SMALL-SAMPLE CONFIDENCE INTERVAL FOR A POPLATION MEAN, t-DISTRIBUTION
90% Confidence Interval = x-bar +/- (t-critical value) * σ/SQRT(n)
x-bar = SAMPLE MEAN [$65,351]
σ = STANDARD DEVIATION [$7,711]
n = NUMBER OF SAMPLES [4]
n – 1 = 3 df (DEGREES OF FREEDOM)
t-critical value = (approx) 2.35 from “look-up Table for “two-sided interval” df = 3
90% Confidence Interval: $65351+/- 2.35 * $7,711 / SQRT(4) = [$56,291, $74,411]
That is; with a confidence interval of approximately 90% the “true mean” (μ) is within the interval of [$56,291, $74,411] and that the sample mean (x-bar) which is estimate of “true mean” (μ) is $801.75.
2. ANSWER: 95% Confidence Interval 0.178, 0.222] (17.8% , 22.2%)
Why???
POPULATION PROPORTION, CONFIDENCE INTERVAL, NORMAL DISTRIBUTION
95% CONFIDENCE INTERVAL p +/- (z critical value) * SQRT[p * (1 - p)/n]
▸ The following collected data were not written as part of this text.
theorem does_lampSent (b : Nat) (c : Colour) (s : State) :
    Does [.occ, .guide, .slots, .notices] s (lampSent b c s) := by
  dsimp only [lampSent]
  have h : ∀ x, Does [.occ, .guide, .slots, .notices] s (lampReached b (setLamp b x s)) := fun x =>
    ((does_setLamp s b x).mono rfl).trans ((does_lampReached b _).mono rfl)
  exact Does.ite (fun _ => (h _).trans ((does_markLamp b _).mono rfl)) (fun _ => h _)

theorem does_reportSuccess (x : Slot) (s : State) : Does busBlocks s (reportSuccess x s) := by
  dsimp only [reportSuccess]
  split
  · split
    · exact (does_faceSent _ _ _ s).mono rfl
    · exact .refl s
  · split
    · exact (does_groupSent _ _ s).mono rfl
    · exact .refl s
  · split
    · exact (does_lampSent _ _ s).mono rfl
    · exact .refl s
  · exact .refl s

theorem does_reportGiveUp (x : Slot) (s : State) : Does busBlocks s (reportGiveUp x s) := by
  dsimp only [reportGiveUp]
  split
  · split
    · exact (does_setSignState _ _ s).mono rfl
    · exact .refl s
  · split
    · exact (does_setGroupState _ _ s).mono rfl
    · exact .refl s
  · split
    · exact (does_lampLost _ s).mono rfl
    · exact .refl s
  all_goals exact .refl s

theorem does_attemptSucceeds (i : Nat) (x : Slot) (s : State) : Does busBlocks s (attemptSucceeds i x s) := by
  dsimp only [attemptSucceeds]
  refine Does.trans (t := putSlot i none (setErrors (s.bus.errors - 1) s)) ?_
    (Does.ite (fun _ => .refl _) (fun _ => does_reportSuccess x _))
  exact ((does_setErrors _ s).mono rfl).trans ((does_putSlot _ i none).mono rfl)

theorem does_giveUp (i : Nat) (x : Slot) (s : State) : Does busBlocks s (giveUp i x s) := by
  dsimp only [giveUp]
  refine Does.trans (t := putSlot i none _) ?_ (Does.ite (fun _ => .refl _) (fun _ => does_reportGiveUp x _))
  exact ((does_busOnly s _ _ _ _ _ _ _ _).mono rfl).trans ((does_putSlot _ i none).mono rfl)

theorem does_attemptFails (i : Nat) (x : Slot) (s : State) : Does busBlocks s (attemptFails i x s) := by
  dsimp only [attemptFails]
  refine Does.trans ?_ ((does_setErrors _ _).mono rfl)
  refine Does.ite (fun _ => does_giveUp i x s) (fun _ => ?_)
  exact Does.ite (fun _ => (does_putSlot s i none).mono rfl) (fun _ => (does_putSlot s i _).mono rfl)

theorem does_arbitrationLoses (i : Nat) (x : Slot) (s : State) : Does [.slots] s (arbitrationLoses i x s) :=
  does_putSlot s i _

end Sys2Proof.Machine
end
p = POPULATION PROPORTION [0.20] (20%)
z critical value [1.645]
n = SAMPLE SIZE [900]
95% CONFIDENCE INTERVAL = 0.20+/- 1.645 * SQRT [ 0.20 * (1 - 0.20)/900] = [0.178, 0.222] (17.8% , 22.2%)
CONCLUSION: 95% CONFIDENCE INTERVAL of true POPULATION PROPORTION =[0.178, 0.222] (17.8% , 22.2%)
3. ANSWER: To a significance value α = 0.05, Average price of a home ≠ $112,650
Why??
SINGLE SAMPLE TEST, “two-tailed test” 7 – Step Procedure for t Distributions
1. Parameter of interest: “μ” = population mean for average price of a home
2. Null hypothesis Ho: μ = $112,650
3. Alternative hypothesis Ha: μ ≠ $112,650
4. Test statistic formula: t = (x-bar – μ)/(s/SQRT(n))
x-bar = estimate of the Population Mean (statistical mean of the sample) [$109,850]
n=number of individuals in the sample [36]
s=standard deviation [$6,250]
μ=Population Mean [$112,650]
5. Computation of Test statistic formula t = (x-bar – μ)/(s/SQRT(n))
t = ($112,650 – $109,850)/($6,250/SQRT(36)) = 2.688
6. Determination of the P-value: test based on n -1 = 35 df (degrees of freedom). Table “look-up” value shows area under 35 df curve to right of t = 2.688 is (approx.) 0.005
7. Conclusion: For significance value α = 0.05/2 “two-tailed”), above shows P-value <= α, [0.005 <= 0.05/2] so there is compelling reason to reject Null hypothesis Ho: μ = $112,650 (average price of a home) and accept Alternative hypothesis Ha: μ ≠ $112,650.